Saved data entries
***
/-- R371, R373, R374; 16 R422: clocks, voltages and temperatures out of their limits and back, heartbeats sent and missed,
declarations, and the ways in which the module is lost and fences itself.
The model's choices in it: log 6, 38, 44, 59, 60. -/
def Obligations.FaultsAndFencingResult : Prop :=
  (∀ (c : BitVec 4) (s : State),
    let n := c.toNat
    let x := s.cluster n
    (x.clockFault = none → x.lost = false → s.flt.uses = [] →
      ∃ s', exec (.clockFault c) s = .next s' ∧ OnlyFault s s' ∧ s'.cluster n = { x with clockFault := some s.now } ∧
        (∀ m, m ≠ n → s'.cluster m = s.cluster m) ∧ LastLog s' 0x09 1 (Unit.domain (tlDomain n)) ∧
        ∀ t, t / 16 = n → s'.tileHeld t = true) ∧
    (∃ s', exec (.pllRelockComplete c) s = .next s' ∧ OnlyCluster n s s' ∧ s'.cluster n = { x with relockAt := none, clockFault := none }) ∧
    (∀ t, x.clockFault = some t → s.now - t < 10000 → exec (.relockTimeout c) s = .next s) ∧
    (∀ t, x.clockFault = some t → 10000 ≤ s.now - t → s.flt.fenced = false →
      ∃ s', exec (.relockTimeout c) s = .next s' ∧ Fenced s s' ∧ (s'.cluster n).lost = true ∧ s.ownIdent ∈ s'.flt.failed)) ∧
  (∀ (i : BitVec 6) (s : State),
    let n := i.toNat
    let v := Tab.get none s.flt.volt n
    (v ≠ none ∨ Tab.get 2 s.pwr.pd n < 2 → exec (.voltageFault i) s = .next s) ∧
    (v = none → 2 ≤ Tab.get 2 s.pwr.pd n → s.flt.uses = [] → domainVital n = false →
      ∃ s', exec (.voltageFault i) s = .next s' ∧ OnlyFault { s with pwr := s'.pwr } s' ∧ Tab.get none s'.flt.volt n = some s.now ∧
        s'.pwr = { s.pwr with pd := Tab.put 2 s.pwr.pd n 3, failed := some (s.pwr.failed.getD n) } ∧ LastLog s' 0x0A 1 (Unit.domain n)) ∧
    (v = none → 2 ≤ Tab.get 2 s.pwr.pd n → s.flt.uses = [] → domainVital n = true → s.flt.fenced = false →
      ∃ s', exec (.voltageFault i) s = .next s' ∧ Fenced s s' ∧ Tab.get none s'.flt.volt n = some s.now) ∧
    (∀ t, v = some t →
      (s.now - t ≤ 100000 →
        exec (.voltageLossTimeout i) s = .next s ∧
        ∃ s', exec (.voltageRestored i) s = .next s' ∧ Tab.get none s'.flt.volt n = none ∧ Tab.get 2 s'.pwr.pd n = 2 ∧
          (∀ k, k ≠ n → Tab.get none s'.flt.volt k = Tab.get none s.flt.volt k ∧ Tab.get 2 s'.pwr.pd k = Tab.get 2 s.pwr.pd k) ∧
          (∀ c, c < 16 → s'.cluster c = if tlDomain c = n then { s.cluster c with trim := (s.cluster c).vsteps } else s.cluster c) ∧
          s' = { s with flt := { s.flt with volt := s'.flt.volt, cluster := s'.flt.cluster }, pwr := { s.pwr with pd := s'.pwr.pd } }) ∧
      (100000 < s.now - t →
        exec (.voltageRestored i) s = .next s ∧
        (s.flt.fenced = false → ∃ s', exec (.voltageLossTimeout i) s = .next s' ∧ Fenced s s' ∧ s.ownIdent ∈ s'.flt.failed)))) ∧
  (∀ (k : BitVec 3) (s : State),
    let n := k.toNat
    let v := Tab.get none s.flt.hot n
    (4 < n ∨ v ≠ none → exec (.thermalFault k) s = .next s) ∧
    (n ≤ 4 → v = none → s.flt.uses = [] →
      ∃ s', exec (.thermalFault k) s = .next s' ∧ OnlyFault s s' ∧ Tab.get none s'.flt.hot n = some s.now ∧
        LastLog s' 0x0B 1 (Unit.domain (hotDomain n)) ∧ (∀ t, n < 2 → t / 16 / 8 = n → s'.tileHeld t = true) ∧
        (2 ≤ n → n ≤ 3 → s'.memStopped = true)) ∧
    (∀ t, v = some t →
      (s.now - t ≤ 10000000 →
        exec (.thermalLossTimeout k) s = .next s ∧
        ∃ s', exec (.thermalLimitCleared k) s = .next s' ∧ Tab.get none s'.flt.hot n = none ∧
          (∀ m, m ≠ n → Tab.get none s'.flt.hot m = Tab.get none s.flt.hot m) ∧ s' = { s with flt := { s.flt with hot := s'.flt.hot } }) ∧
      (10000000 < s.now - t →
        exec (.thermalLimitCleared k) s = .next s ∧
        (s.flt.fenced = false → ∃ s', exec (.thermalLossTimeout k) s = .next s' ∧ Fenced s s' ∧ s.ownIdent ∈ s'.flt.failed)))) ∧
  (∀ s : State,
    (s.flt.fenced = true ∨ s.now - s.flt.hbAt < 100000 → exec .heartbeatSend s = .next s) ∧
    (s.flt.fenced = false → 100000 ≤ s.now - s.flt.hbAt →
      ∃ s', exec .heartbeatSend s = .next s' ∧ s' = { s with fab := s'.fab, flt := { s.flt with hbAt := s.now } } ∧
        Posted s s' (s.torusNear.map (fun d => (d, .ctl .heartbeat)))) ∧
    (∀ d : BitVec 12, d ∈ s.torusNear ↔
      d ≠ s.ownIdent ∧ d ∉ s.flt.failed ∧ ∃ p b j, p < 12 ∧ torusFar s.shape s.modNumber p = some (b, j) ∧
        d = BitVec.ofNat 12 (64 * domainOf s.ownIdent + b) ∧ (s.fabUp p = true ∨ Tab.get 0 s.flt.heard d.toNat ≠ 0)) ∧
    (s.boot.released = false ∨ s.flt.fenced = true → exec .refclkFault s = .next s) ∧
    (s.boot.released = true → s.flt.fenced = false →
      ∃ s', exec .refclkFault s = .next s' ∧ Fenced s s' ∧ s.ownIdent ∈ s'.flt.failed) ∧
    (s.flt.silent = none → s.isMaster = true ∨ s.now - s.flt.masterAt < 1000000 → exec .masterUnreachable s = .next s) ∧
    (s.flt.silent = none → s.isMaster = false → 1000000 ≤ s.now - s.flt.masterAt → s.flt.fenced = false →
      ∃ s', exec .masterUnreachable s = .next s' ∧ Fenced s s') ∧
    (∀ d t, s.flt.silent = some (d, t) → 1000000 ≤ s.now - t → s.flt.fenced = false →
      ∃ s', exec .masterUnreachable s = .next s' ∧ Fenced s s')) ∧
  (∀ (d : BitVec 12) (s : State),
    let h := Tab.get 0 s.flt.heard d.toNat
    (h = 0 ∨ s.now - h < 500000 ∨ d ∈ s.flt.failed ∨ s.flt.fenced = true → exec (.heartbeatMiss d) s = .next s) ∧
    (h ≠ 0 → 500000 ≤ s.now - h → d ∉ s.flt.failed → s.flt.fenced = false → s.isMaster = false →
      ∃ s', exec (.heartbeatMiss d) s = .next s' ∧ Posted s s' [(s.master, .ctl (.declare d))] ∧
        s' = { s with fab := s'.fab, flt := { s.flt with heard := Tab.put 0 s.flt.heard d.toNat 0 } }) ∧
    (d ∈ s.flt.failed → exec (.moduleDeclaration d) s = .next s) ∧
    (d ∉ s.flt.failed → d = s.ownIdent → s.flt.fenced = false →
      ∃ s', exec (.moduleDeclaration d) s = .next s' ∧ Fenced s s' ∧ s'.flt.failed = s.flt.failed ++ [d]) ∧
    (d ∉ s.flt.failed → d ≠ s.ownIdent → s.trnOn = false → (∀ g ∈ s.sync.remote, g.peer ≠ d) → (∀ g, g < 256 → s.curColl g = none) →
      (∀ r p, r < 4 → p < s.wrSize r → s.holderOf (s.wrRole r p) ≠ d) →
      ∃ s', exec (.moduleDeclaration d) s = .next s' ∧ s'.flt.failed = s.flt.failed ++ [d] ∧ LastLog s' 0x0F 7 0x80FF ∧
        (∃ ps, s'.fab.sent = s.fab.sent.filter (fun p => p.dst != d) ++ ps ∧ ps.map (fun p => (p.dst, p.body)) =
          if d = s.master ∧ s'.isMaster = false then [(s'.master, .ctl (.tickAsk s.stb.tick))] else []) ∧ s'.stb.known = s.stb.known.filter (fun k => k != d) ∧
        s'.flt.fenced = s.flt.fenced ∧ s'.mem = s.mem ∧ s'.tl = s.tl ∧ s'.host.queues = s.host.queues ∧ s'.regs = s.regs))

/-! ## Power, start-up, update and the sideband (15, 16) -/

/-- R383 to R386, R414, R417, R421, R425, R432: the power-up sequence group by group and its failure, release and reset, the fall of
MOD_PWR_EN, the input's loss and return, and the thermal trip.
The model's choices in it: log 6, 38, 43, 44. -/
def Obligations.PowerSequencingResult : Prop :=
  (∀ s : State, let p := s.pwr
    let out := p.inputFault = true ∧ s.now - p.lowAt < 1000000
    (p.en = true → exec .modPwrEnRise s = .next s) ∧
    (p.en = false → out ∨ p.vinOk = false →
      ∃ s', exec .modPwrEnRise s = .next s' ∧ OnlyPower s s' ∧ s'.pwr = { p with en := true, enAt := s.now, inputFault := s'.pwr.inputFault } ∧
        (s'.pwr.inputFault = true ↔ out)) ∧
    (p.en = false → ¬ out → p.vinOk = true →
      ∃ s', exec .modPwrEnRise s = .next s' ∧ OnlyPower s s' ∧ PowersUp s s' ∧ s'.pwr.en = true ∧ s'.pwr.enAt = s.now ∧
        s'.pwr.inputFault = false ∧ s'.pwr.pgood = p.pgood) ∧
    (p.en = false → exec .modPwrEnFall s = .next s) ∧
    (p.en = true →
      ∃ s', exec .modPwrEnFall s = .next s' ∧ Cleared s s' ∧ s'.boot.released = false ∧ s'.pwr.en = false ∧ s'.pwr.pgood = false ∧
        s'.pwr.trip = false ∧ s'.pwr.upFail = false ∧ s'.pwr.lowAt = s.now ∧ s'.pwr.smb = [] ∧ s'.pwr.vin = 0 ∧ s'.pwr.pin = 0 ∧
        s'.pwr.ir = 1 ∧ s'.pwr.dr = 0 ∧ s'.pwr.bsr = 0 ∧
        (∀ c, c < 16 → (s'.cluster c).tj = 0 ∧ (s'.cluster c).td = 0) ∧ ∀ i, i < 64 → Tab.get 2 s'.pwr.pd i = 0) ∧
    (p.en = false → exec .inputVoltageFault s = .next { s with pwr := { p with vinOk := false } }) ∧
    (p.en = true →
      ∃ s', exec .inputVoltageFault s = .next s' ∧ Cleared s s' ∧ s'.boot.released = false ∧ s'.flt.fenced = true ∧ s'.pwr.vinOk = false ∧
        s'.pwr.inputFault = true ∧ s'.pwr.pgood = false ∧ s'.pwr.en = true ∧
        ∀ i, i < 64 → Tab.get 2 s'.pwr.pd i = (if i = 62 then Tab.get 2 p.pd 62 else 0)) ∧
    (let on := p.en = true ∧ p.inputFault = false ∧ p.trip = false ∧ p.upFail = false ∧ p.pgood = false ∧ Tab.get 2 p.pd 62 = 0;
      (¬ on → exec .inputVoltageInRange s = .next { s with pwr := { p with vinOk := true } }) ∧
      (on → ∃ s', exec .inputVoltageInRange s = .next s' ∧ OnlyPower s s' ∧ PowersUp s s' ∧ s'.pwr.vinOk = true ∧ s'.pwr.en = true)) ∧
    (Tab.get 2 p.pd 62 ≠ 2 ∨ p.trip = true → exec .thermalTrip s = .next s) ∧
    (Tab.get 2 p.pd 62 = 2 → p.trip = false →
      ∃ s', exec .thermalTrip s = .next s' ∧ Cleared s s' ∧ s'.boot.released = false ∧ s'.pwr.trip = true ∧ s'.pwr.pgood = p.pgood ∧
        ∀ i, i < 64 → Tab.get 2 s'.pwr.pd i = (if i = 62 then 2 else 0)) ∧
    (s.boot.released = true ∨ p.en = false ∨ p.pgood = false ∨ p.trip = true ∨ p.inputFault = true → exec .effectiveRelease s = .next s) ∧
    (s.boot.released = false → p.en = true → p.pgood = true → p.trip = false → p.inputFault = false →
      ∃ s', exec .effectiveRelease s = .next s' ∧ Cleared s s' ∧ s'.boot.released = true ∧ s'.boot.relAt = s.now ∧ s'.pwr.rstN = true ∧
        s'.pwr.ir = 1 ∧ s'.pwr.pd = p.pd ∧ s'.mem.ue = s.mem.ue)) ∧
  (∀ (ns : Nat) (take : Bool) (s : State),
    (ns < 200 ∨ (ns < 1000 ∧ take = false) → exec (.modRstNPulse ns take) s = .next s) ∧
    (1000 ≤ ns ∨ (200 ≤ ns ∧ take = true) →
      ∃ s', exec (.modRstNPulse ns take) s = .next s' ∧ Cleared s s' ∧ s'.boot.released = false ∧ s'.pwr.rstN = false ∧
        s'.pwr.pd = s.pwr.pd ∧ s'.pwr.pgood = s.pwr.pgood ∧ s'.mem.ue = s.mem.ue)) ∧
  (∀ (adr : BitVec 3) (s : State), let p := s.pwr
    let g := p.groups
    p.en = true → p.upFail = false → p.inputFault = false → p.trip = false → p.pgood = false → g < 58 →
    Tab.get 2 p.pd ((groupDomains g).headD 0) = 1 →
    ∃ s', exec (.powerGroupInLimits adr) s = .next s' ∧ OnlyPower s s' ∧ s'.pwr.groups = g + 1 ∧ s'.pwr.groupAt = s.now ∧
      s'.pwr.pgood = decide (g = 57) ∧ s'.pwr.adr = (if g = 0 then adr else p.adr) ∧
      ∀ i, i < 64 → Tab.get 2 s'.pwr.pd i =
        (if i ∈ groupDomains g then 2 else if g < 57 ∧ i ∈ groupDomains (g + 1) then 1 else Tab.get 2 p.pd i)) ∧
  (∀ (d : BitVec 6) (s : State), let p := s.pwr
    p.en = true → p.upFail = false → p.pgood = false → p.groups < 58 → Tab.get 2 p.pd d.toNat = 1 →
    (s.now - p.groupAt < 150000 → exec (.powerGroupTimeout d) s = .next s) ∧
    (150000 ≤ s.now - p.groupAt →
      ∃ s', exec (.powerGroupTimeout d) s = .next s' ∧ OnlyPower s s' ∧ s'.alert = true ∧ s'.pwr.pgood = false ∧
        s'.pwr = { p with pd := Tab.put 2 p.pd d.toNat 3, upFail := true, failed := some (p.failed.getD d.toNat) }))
***
> **Required action**
What is needed is every line from the beginning of the data up to and including the line with "(∀ t, x.clockFault = some t → 10000", given again word for word.

> **Exercise result**
/-- R371, R373, R374; 16 R422: clocks, voltages and temperatures out of their limits and back, heartbeats sent and missed,
declarations, and the ways in which the module is lost and fences itself.
The model's choices in it: log 6, 38, 44, 59, 60. -/
def Obligations.FaultsAndFencingResult : Prop :=
  (∀ (c : BitVec 4) (s : State),
    let n := c.toNat
    let x := s.cluster n
    (x.clockFault = none → x.lost = false → s.flt.uses = [] →
      ∃ s', exec (.clockFault c) s = .next s' ∧ OnlyFault s s' ∧ s'.cluster n = { x with clockFault := some s.now } ∧
        (∀ m, m ≠ n → s'.cluster m = s.cluster m) ∧ LastLog s' 0x09 1 (Unit.domain (tlDomain n)) ∧
        ∀ t, t / 16 = n → s'.tileHeld t = true) ∧
    (∃ s', exec (.pllRelockComplete c) s = .next s' ∧ OnlyCluster n s s' ∧ s'.cluster n = { x with relockAt := none, clockFault := none }) ∧
    (∀ t, x.clockFault = some t → s.now - t < 10000 → exec (.relockTimeout c) s = .next s) ∧
    (∀ t, x.clockFault = some t → 10000 ≤ s.now - t → s.flt.fenced = false →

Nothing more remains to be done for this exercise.